Scandinavian Star: War Brand auf Fähre Massenmord?

Neue Erkenntnisse zu Schiffsunglück von 1990 mit 159 Toten.

Kopenhagen/Oslo. Schlechter Schwedenkrimi oder wirklich „der schlimmste Massenmord in Nordeuropa nach dem Zweiten Weltkrieg“? Wenn eine Expertengruppe zum verheerenden Brand auf der „Scandinavian Star“ im Jahr 1990 recht behält, haben Besatzungsmitglieder auf der Nordseefähre mit 500 Reisenden damals mehrere Brände gelegt. Ziel war demnach ein Versicherungsbetrug ihrer Arbeitgeber, glaubt das Gremium aus zwölf Experten 23 Jahre nach der Katastrophe.

159 Reisende starben in der Nacht zum 7. April 1990 bei der Unglücksfahrt auf dem Skagerrak. Fast alle wurden im Schlaf vom Feuer überrascht und erstickten. Was die Expertengruppe jetzt an neuen Untersuchungsergebnissen vorlegte, hat neue Schockwellen im Norden ausgelöst: Mitglieder der Besatzung sollen angeblich die Brände im Auftrag ihrer Chefs gelegt haben, damit fernab in Miami residierende US-Eigner eine Versicherungsprämie für ihr schlecht ausgerüstetes und überversichertes Schiff einstreichen konnten.

Der norwegische Schiffsinspektor Gisle Weddegjerde verwies auf die Auszahlung von 24 Millionen Dollar an die Eignergruppe SeaEscape. Und er nennt Zeugenaussagen, wonach der Maschinenmeister der „Scandinavian Star“ nach dem Brand einen „Umschlag mit 800 000 Kronen“ (heute: 100 000 Euro) in die Hand bekam.
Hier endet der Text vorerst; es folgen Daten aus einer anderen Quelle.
-- ==== Sys2Proof/Machine/Operands.lean ====
section
/-! DEFINITION. Reading and writing registers: the path table's running entry and its masks (R12, R14, R22), every
operand form of R69 and R72, and the lanes' destinations with the latch (R13, R97, R99). -/

namespace Sys2Proof.Machine

/-! Masks. -/

def W32.bit (m : W32) (i : Nat) : Bool := m.getLsbD i
/-- A mask from a test of lane numbers. -/
def maskOf (p : Nat → Bool) : W32 := BitVec.ofNat 32 ((List.range 32).foldl (fun a i => if p i then a + 2 ^ i else a) 0)
/-- The lanes of a mask, ascending. -/
def lanesOf (m : W32) : List Nat := (List.range 32).filter m.getLsbD
/-- The lowest lane of a mask. -/
def lowest (m : W32) : Option Nat := (List.range 32).find? m.getLsbD
def popcount (m : Nat) : Nat → Nat
  | 0 => 0
  | n + 1 => popcount m n + m / 2 ^ n % 2

/-! The path table. -/

/-- The index of the running entry (R22: at most one). -/
def Wave.runIdx (w : Wave) : Option Nat := w.paths.findIdx? (·.st == .run)

/-- The running entry. -/
def Wave.cur (w : Wave) : Entry := (w.paths.find? (·.st == .run)).getD {}

/-- Change the running entry. -/
def Wave.onCur (w : Wave) (f : Entry → Entry) : Wave :=
  { w with paths := w.paths.map fun e => if e.st = .run then f e else e }

/-- Entries in use (R24). -/
def Wave.used (w : Wave) : Nat := (w.paths.filter (·.st != .free)).length

/-- The wave's live lanes: the union of the entries (R22). -/
def Wave.live (w : Wave) : W32 := w.paths.foldl (fun m e => if e.st = .free then m else m ||| e.mask) 0

/-- M0 to M15 as read (R12, R14): M0 all ones, M15 the running path's mask. -/
def Wave.mask (w : Wave) (m : MReg) : W32 :=
  if m.val = 0 then 0xFFFFFFFF else if m.val = 15 then w.cur.mask else w.m.getD m.val 0

def Wave.setMask (w : Wave) (m : MReg) (v : W32) : Wave :=
  if m.val = 0 ∨ m.val = 15 then w else { w with m := w.m.set m.val v }

/-- Lanes that hold a capsule and are not displaced (R247). -/
def Wave.holders (w : Wave) : W32 :=
  maskOf fun i => match w.lanes[i]? with | some l => l.holding && !l.displaced | none => false

/-- The acting set of a lane instruction (R14, R98, R247): the running path's lanes, under the sampled EXEC mask, and in
a capsule body only the holders. -/
def Wave.acting (w : Wave) : W32 :=
  let e := w.cur
  let x := match e.clause with | some c => e.mask &&& c.exec | none => e.mask
  let x := match e.only with | some o => x &&& o | none => x
  if e.body.isSome then x &&& w.holders else x

/-! Scalar registers. -/

def Wave.sreg (w : Wave) (r : SReg) : W64 := w.s.getD r.val 0
def Wave.setS (w : Wave) (r : SReg) (v : W64) : Wave :=
  { w with s := w.s.set r.val v, spoison := w.spoison.filter (· != r.val) }

/-! Lane operands (R97). -/

def Lane.reg (l : Lane) (code : Nat) : W32 := if code < 96 then l.g.getD code 0 else l.k.getD (code - 96) 0

/-- A register of a lane overwritten; its poison goes (R384). -/
def Lane.setReg (l : Lane) (code : Nat) (v : W32) : Lane :=
  if code < 96 then { l with g := l.g.set code v, poison := l.poison.filter (· != code) }
  else { l with k := l.k.set (code - 96) v, poison := l.poison.filter (· != code) }

/-- OPD(o, l, 32). -/
def opd32 (w : Wave) (l : Lane) : Opd → W32
  | .g n => l.g.getD n.val 0
  | .k n => l.k.getD n.val 0
  | .l => l.latch.setWidth 32
  | .zero => 0
  | .lane => BitVec.ofNat 32 l.id
  | .tid => l.tid
  | .s n => (w.s.getD n.val 0).setWidth 32

/-- OPD(o, l, 64): a pair holds the low half first (R12). -/
def opd64 (w : Wave) (l : Lane) : Opd → W64
  | .g n => (l.g.getD (n.val + 1) 0) ++ (l.g.getD n.val 0)
  | .k n => (l.k.getD (n.val + 1) 0) ++ (l.k.getD n.val 0)
  | .l => l.latch
  | .zero => 0
  | .lane => BitVec.ofNat 64 l.id
  | .tid => l.tid.setWidth 64
  | .s n => w.s.getD n.val 0

/-- An operand of the width of `iw`, in 64 bits (the upper half 0 for 32 bits). -/
def opd (w : Wave) (l : Lane) (iw : IW) (o : Opd) : W64 :=
  match iw with
  | .w32 => (opd32 w l o).setWidth 64
  | .w64 => opd64 w l o

/-- The pending EXT payload (R73). -/
def Wave.ext (w : Wave) : Option (BitVec 25) := w.cur.clause.bind (·.ext)

/-- A 7-bit immediate, or the 32-bit one that an EXT makes of it (R73). -/
def imm32 (w : Wave) (i : BitVec 7) : W32 :=
  match w.ext with
  | some p => p ++ i
  | none => i.signExtend 32

/-- The immediate at a width: sign-extended (R97), in 64 bits with the upper half 0 for 32 bits. -/
def immW (w : Wave) (iw : IW) (i : BitVec 7) : W64 :=
  match iw with
  | .w32 => (imm32 w i).setWidth 64
  | .w64 => (imm32 w i).signExtend 64

/-- The last source: register or immediate (R72). -/
def srcW (w : Wave) (l : Lane) (iw : IW) : Src → W64
  | .r o => opd w l iw o
  | .i v => immW w iw v

/-- The last source where it is 32 bits wide even in 64-bit majors (R115). -/
def src32 (w : Wave) (l : Lane) : Src → W32
  | .r o => opd32 w l o
  | .i v => imm32 w v

/-- The 12-bit immediate of the S and B formats, or its EXT form (R73, R74). -/
def imm12w (w : Wave) (i : BitVec 12) : W64 :=
  match w.ext with
  | some p => (p ++ i.setWidth 7).signExtend 64
  | none => i.signExtend 64

/-- Short codes of the H format (R71). -/
def HReg.opd : HReg → Opd
  | .k n => .k n
  | .l => .l
  | .zero => .zero
  | .g n => .g ⟨n.val, by omega⟩

def HReg.dst : HReg → Dst
  | .k n => .k n
  | .l => .l
  | .zero => .zero
  | .g n => .g ⟨n.val, by omega⟩

/-- The source of an H operation (R71). -/
def hsrc (w : Wave) (l : Lane) : HSrc → W32
  | .r h => opd32 w l (HReg.opd h)
  | .i v => v.signExtend 32

/-! Lane destinations (R12, R13, R99). -/

/-- A value written to a destination; a write to ZERO is discarded and one to L is the latch's, made by `latch32` and
`latch64`. -/
def Lane.write (l : Lane) (iw : IW) (d : Dst) (v : W64) : Lane :=
  match iw, d with
  | .w32, .g n => l.setReg n.val (v.setWidth 32)
  | .w32, .k n => l.setReg (96 + n.val) (v.setWidth 32)
  | .w64, .g n => { l with g := (l.g.set n.val (v.setWidth 32)).set (n.val + 1) ((v >>> 32).setWidth 32)
                           poison := l.poison.filter fun c => c != n.val && c != n.val + 1 }
  | .w64, .k n => { l with k := (l.k.set n.val (v.setWidth 32)).set (n.val + 1) ((v >>> 32).setWidth 32)
                           poison := l.poison.filter fun c => c != 96 + n.val && c != 97 + n.val }
  | _, _ => l

/-- The latch after a result (R13): a 64-bit result fills it; beside a 32-bit one the upper half is not stated and is
free (DESIGN CHOICE, log 19). -/
def Lane.latchTo (l : Lane) (free : Nat) (iw : IW) (v : W64) : Lane :=
  match iw with
  | .w32 => { l with latchPoison := false, latch := (Config.freeLatch free l.id).extractLsb' 32 32 ++ v.setWidth 32 }
  | .w64 => { l with latchPoison := false, latch := v }

/-- Result of a lane instruction in one lane: destination and latch. -/
def Lane.result (l : Lane) (free : Nat) (iw : IW) (d : Dst) (v : W64) : Lane := (l.write iw d v).latchTo free iw v

/-- Write `f` in the lanes of `act`. -/
def Wave.onLanes (w : Wave) (act : W32) (f : Lane → Lane) : Wave :=
  { w with lanes := w.lanes.map fun l => if act.getLsbD l.id then f l else l }

def Wave.lane (w : Wave) (i : Nat) : Lane := w.lanes.getD i { id := i, g := [], k := [] }

/-- The registers a destination covers, for XTDST (R349); code 104 names no register, and stands for L alone. -/
def Dst.trap (iw : IW) : Dst → TrapDst
  | .g n => .regs n.val (match iw with | .w32 => 1 | .w64 => 2)
  | .k n => .regs (96 + n.val) (match iw with | .w32 => 1 | .w64 => 2)
  | .l => .regs 104 (match iw with | .w32 => 1 | .w64 => 2)
  | .zero => .none

end Sys2Proof.Machine
end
Wofür? Besatzungsmitglieder hätten nach Aussagen Überlebender kräftig Hand angelegt, damit das Feuer sich auf dem Schiff ausbreiten konnte. Völlig schiefgegangen sei dabei die Planung der Brandstifter: Das erste Feuer sei zu mickrig geblieben, während das zweite außer Kontrolle geraten sei. Als Chef der Gruppe sagt der Brandexperte Håkon Winterseth: „Dies war der größte Massenmord in Nordeuropa nach dem Zweiten Weltkrieg.“ Bisher war für die Behörden ein selbst ums Leben gekommener Lkw-Fahrer der alleinige Brandstifter. Unmöglich, meinen die Experten, weil er längst tot war, als das letzte der vier Feuer ausbrach.

Unstrittig bleibt, dass die hohe Zahl der Toten ihre Ursache auch in Sicherheitsmängeln, Sprachverwirrung sowie fehlender Schulung der Besatzung hatte. Ein dänischer Reeder, dessen Geschäftsführer und der Kapitän wurden dafür mit je sechs Monaten Haft bestraft. Die Expertengruppe fordert nun eine neue amtliche Untersuchung.